The board’s decision was sent out to all academics by the Istanbul University Rector’s Office, essentially giving a green light for headscarves in classrooms at public universities.

According to the regulations, an instructor will only have the authority to take note of the incident and report it to the dean. The academic will face an investigation if the new regulation is not followed.

“Don’t ask, don’t tell” was a policy introduced in 1993 by then-U.S. President Bill Clinton as a compromise measure to get around rules regarding homosexuality in the military, effectively allowing gay soldiers to enlist.

If YÖK’s solution finds public acceptance and is not challenged in the Council of State, the country’s top administrative court, it could represent an important step in solving the hard-fought and heavily symbolic legal, political and social dilemma.

It is unsure whether YÖK’s decision is compatible with the 2008 ruling annulling a constitutional amendment that would have allowed the wearing of headscarves on the country’s public-school campuses. But signals from the staunchly secular Republican People’s Party, or CHP, that it may be able to live with this compromise leads many observers to believe that YÖK’s move may be the successful solution through “application” suggested by Constitutional Court head Haşim Kılıç.

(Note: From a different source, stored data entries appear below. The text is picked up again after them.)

-- ==== Sys2Proof/Machine/MgmtPaths.lean ====
section
/-! DEFINITION. The Dictionary over I3C private transfers and MCTP messages (R331 to R333), and MCTP reassembly (R359). -/

namespace Sys2Proof.Machine

/-- A response frame (Table 16.4). -/
def respFrame (op tag : Nat) (a : DAns) : List Byte :=
  leBytes 1 (op ||| 0x80) ++ leBytes 1 tag ++ leBytes 1 a.st ++ [0x00] ++ leBytes 2 a.h ++ leBytes 2 a.data.length ++ a.data

/-- A request frame of 12 bytes or more is carried out (R331): the response frame and the state after. Its arrival ends a mode
entry (R391). -/
def State.frame (s : State) (pa : Path) (f : List Byte) : List Byte × State :=
  let op := fieldAt f 0 1
  let h := fieldAt f 6 2
  let len := fieldAt f 10 2
  let data := f.drop 12
  let s0 := s.entryAbort 2
  let a : DAns × State :=
    if 1024 < len ∨ (op = 2 ∧ data.length ≠ len) then (⟨dBadType, h, []⟩, s0)
    else s0.dictRun s pa op (fieldAt f 2 2) (fieldAt f 4 1) h (fieldAt f 8 2) len data
  (respFrame op (fieldAt f 1 1) a.1, a.2)

/-- Packets and messages dropped are counted (R358, R359). -/
def State.mctpDrop (s : State) : State := s.bump K.mctpRxDrops 1

/-- Eight requests of a source endpoint are outstanding (R333): over I3C an answer waits for its private read; over a port it
leaves at once. An answer BUSY holds no place (log entry 49). -/
def State.mctpFull (s : State) (b : Binding) (src : Nat) : Bool :=
  b == .i3c && decide (8 ≤ (s.mgmt.mctpOut.filter (fun p =>
    fieldAt p 1 1 == src && bit (fieldAt p 3 1) 7 && fieldAt p 4 1 == 0x7E && fieldAt p 10 1 != dBusy)).length)

/-- A Dictionary message (R333): vendor ID 0x1C7E, code 0x01, then a frame. A ninth outstanding one is answered BUSY and not
carried out. -/
def State.mctpDict (s : State) (b : Binding) (src tag : Nat) (m : List Byte) : State :=
  if fieldAt m 1 1 ≠ 0x1C ∨ fieldAt m 2 1 ≠ 0x7E then s.mctpDrop
  else if fieldAt m 3 1 ≠ 1 ∨ m.length < 16 then s.bump K.dictFrameErrors 1
  else
    let f := m.drop 4
    let x := if s.mctpFull b src then (respFrame (fieldAt f 0 1) (fieldAt f 1 1) ⟨dBusy, fieldAt f 6 2, []⟩, s)
      else s.frame (.mctp src) f
    x.2.mctpSend b src tag ([0x7E, 0x1C, 0x7E, 0x01] ++ x.1)

/-- A control message: a request is answered with its instance identifier (R358). -/
def State.mctpControlMsg (s : State) (b : Binding) (src tag : Nat) (m : List Byte) : State :=
  if fieldAt m 1 1 / 128 = 0 then s.mctpDrop
  else
    let x := s.mctpControl b (fieldAt m 2 1) (m.drop 3)
    x.1.mctpSend b src tag ([0x00] ++ leBytes 1 (fieldAt m 1 1 % 32) ++ x.2.drop 2)

/-- A complete message is dispatched by its type (R359): SPDM messages and protected ones go to the responder (R373). -/
def State.mctpMsg (s : State) (b : Binding) (src tag : Nat) (m : List Byte) : State :=
  let ty := fieldAt m 0 1
  if m = [] then s.mctpDrop
  else if ty = 0x00 then s.mctpControlMsg b src tag m
  else if ty = 0x05 then s.spdmIn (.mctp b src tag) none (m.drop 1)
  else if ty = 0x06 then s.securedIn (.mctp b src tag) (m.drop 1)
  else if ty = 0x7E then s.mctpDict b src tag m
  else s.mctpDrop

/-- Replace the reassemblies in progress. -/
def State.setReasm (s : State) (l : List Reasm) : State := { s with mgmt := { s.mgmt with reasm := l } }

/-- A packet that starts a message: it replaces a reassembly of its key; a ninth reassembly is not begun (R359). -/
def State.mctpStart (s : State) (b : Binding) (p : MPkt) (others : List Reasm) (was : Bool) : State :=
  let s1 := (if was then s.mctpDrop else s).setReasm others
  if p.eom then s1.mctpMsg b p.src p.tag p.payload
  else if 8 ≤ others.length then s1.mctpDrop
  else s1.setReasm (others ++ [⟨b, p.src, p.tag, p.seq % 4, p.payload.length, p.payload⟩])

/-- A packet that continues a message: in sequence, of the size of the first, or at its end not longer (R359). -/
def State.mctpMore (s : State) (b : Binding) (p : MPkt) (r : Reasm) (others : List Reasm) : State :=
  let s1 := s.setReasm others
  let msg := r.bytes ++ p.payload
  let sizeOk := if p.eom then decide (p.payload.length ≤ r.unit) else p.payload.length == r.unit
  if p.seq % 4 ≠ (r.seq + 1) % 4 ∨ sizeOk = false ∨ 4352 < msg.length then s1.mctpDrop
  else if p.eom then s1.mctpMsg b p.src p.tag msg
  else s1.setReasm (others ++ [{ r with seq := p.seq % 4, bytes := msg }])

/-- An MCTP packet received (R358, R359). -/
def State.mctpIn (s : State) (b : Binding) (p : MPkt) : State :=
  let mine := fun (r : Reasm) => r.bind == b && r.src == p.src && r.tag == p.tag
  let others := s.mgmt.reasm.filter (fun r => !mine r)
  let s : State := if b = .i3c then s else
    { s with mgmt := { s.mgmt with route := zset s.mgmt.route (bnum b * 256 + p.src % 256) (p.reqId % 65536 + 1) } }
  if p.dst ≠ 0 ∧ p.dst ≠ s.reg (K.mctpEid (bnum b)) then s.mctpDrop
  else if p.owner = false ∨ p.payload = [] ∨ 256 < p.payload.length then (s.setReasm others).mctpDrop
  else
    match p.som, s.mgmt.reasm.find? mine with
    | true, r => s.mctpStart b p others r.isSome
    | false, none => s.mctpDrop
    | false, some r => s.mctpMore b p r others

/-- The port of a binding. -/
def bindPort : Binding → Option Port
  | .i3c => none
  | .portU => some .u
  | .portF => some .f

/-- MCTP_PACKET (R359): on a binding that is present. On a port it is a message, which enters by the Message window (R127, R137). -/
def execMctpPacket (b : Binding) (p : MPkt) (s : State) : Host.Outcome State Fault Refusal :=
  .next (s.only (s.bindUp b) (fun s =>
    match bindPort b with
    | none => (s.entryAbort 2).mctpIn b p
    | some q => s.only s.running (fun s => ((s.entryAbort 2).tlpSeen q).portMsg q (.mctp p) p.payload false .mgmt)))

/-- What a message that has crossed the Whisk does at its target (R107, R126 to R129, R297, R316, R359). A channel that has gone
offline in the meantime takes no frame. A poisoned message to a unit is not acted on (R123). -/
def State.msgTake (s : State) (r : LiveReq) (p : Port) (m : MsgIn) : State :=
  let up := fun (c : Nat) => bit (s.online s.bankNo) c && s.memberUp (8 + c)
  let gone := s.retire r.id
  match m, r.tgt with
  | .vendor v, .chan c =>
    if up c then s.tunnelIn r.id c p (if v.flit then 1 else 0) v.hdr v.payload r.pois else gone.vendorDrop p v 5
  | .frame b, .chan c => if up c then s.tunnelIn r.id c p 2 [] b r.pois else gone.tunnelDrop 5
  | .out c u, _ => s.tunnelOut r.id c u r.pois
  | _, _ =>
    if r.pois then gone
    else
      match m with
      | .spad n v => gone.setSpad n v
      | .bell bits => gone.bellSet false bits
      | .hello b => gone.only gone.helloOpen (fun s => s.helloIn b)
      | .helloAck => gone.only gone.helloOpen (fun s => s.helloAckIn)
      | .err cls reqId => gone.only (gone.role == 2) (fun s => s.rootMsg cls reqId)
      | .pme reqId => gone.only (gone.role == 2) (fun s => s.pmPme reqId)
      | .mctp k => gone.mctpIn (if p = .u then .portU else .portF) k
      | _ => gone

/-- An MCTP packet as a private write carries it: the transport header, then the payload. -/
def packetOf (b : List Byte) : MPkt :=
  let f := fieldAt b 3 1
  { dst := fieldAt b 1 1, src := fieldAt b 2 1, som := bit f 7, eom := bit f 6, seq := fld f 4 2, owner := bit f 3
    tag := f % 8, payload := b.drop 4 }

/-- A private transfer meets Park or Deep: it is NACKed, and wakes the device through the Management source (Table 19.4); in the
entry window it is lost (R392). -/
def State.i3cAsleep (s : State) : State := (s.emit (.i3c s.i3cAddr false [])).wakeSource 22

/-- A private write whose PEC is good: a Dictionary frame, or an MCTP packet (R332, R356). -/
def State.privateGood (s : State) (f : List Byte) : State :=
  if s.reg K.i3cBinding = 1 then (if f.length < 4 then s.mctpDrop else s.mctpIn .i3c (packetOf f))
  else if f.length < 12 then s.bump K.dictFrameErrors 1
  else
    let x := s.frame .i3c f
    ({ x.2 with mgmt := { x.2.mgmt with resp := x.1, respTag := fieldAt f 1 1, ibiDue := true } } : State).i3cStat 3 true

/-- A private write to the device's address; its last byte is the PEC (R332). -/
def State.privateWrite (s : State) (bytes : List Byte) : State :=
  let a := s.i3cAddr
  let s0 := s.entryAbort 2
  if s.reg K.i3cBinding = 0 ∧ s.mgmt.resp ≠ [] then s0.emit (.i3c a false [])
  else
    let s1 := s0.emit (.i3c a true [])
    let f := bytes.dropLast
    if bytes = [] then s1.bump K.dictFrameErrors 1
    else if crc8 (leBytes 1 (2 * a) ++ f) ≠ fieldAt bytes f.length 1 then
      ({ s1 with mgmt := { s1.mgmt with pecBad := true } } : State).bump K.dictFrameErrors 1
    else s1.privateGood f

/-- I3C_PRIVATE_WRITE (R332): to a dynamic address that the device holds. -/
def execI3cPrivateWrite (bytes : List Byte) (s : State) : Host.Outcome State Fault Refusal :=
  .next (s.only (s.mgmt.i3cUp && decide (s.i3cAddr ≠ 0)) (fun s =>
    if s.listens && !s.inWindow then s.privateWrite bytes else s.i3cAsleep))

/-- The frame has been read with its PEC: it is cleared, and its interrupt withdrawn. -/
def State.frameRead (s : State) : State :=
  if s.reg K.i3cBinding = 1 then
    let rest := s.mgmt.mctpOut.drop 1
    ({ s with mgmt := { s.mgmt with mctpOut := rest, ibiDue := !rest.isEmpty } } : State).i3cStat 3 (!rest.isEmpty)
  else ({ s with mgmt := { s.mgmt with resp := [], ibiDue := false } } : State).i3cStat 3 false

/-- A private read of `n` bytes (R332): the ready frame and its PEC, from the first byte. -/
def State.privateRead (s : State) (n : Nat) : State :=
  let a := s.i3cAddr
  let f := s.readyFrame
  let s0 := s.entryAbort 2
  if f = [] then s0.emit (.i3c a false [])
  else
    let full := f ++ leBytes 1 (crc8 (leBytes 1 (2 * a + 1) ++ f))
    let s1 := s0.emit (.i3c a true (full.take n))
    if full.length ≤ n then s1.frameRead else s1

/-- I3C_PRIVATE_READ (R332). -/
def execI3cPrivateRead (n : Nat) (s : State) : Host.Outcome State Fault Refusal :=
  .next (s.only (s.mgmt.i3cUp && decide (s.i3cAddr ≠ 0)) (fun s =>
    if s.listens && !s.inWindow then s.privateRead n else s.i3cAsleep))

end Sys2Proof.Machine
end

In an interview with NTV, sociologist Sencer Ayata, a member of the CHP’s Party Assembly, said the opposition party’s mission regarding the headscarf issue only encompasses universities. Ayata added, however, that the party is concerned that the ruling Justice and Development Party, or AKP, wants to see a broader change that would allow the headscarf in high schools and state offices.

CHP leader Kemal Kılıçdaroğlu was meanwhile asked by journalists to respond to Prime Minister Recep Tayyip Erdoğan’s criticism of his statement calling for a more relaxed, Iranian-style headscarf instead of the current style preferred in Turkey.

“We are in a house of knowledge. It teaches us to use our knowledge, minds and logic. If we give freedom to knowledge, we can stop discussing these artificial problems,” Kılıçdaroğlu said.

An AKP effort to allow the wearing of the headscarf at public universities was nixed by the Constitutional Court in 2008. In addition, a number of Council of State decisions ban the wearing of the headscarf at universities.

site: http://www.hurriyetdailynews.com/n.php?n=yok-introduces-own-formula-to-overcome-headscarf-quagmire-2010-10-04

Azunite
October 4th, 2010, 03:05 PM
Songül you are a lot interested about Turkey :D
In my opinion peopel shouldn't go to univercities with headscarves

Asylum
October 4th, 2010, 08:29 PM
Cengiz, I love Turkey and I'm always reading up on the news :D Turkey is my home and my love <3

Just curious but why are you against hijab?

Azunite
October 5th, 2010, 09:32 AM
Dunno, maybe because I have a modernist mind and turban is just too archaic in my opinion.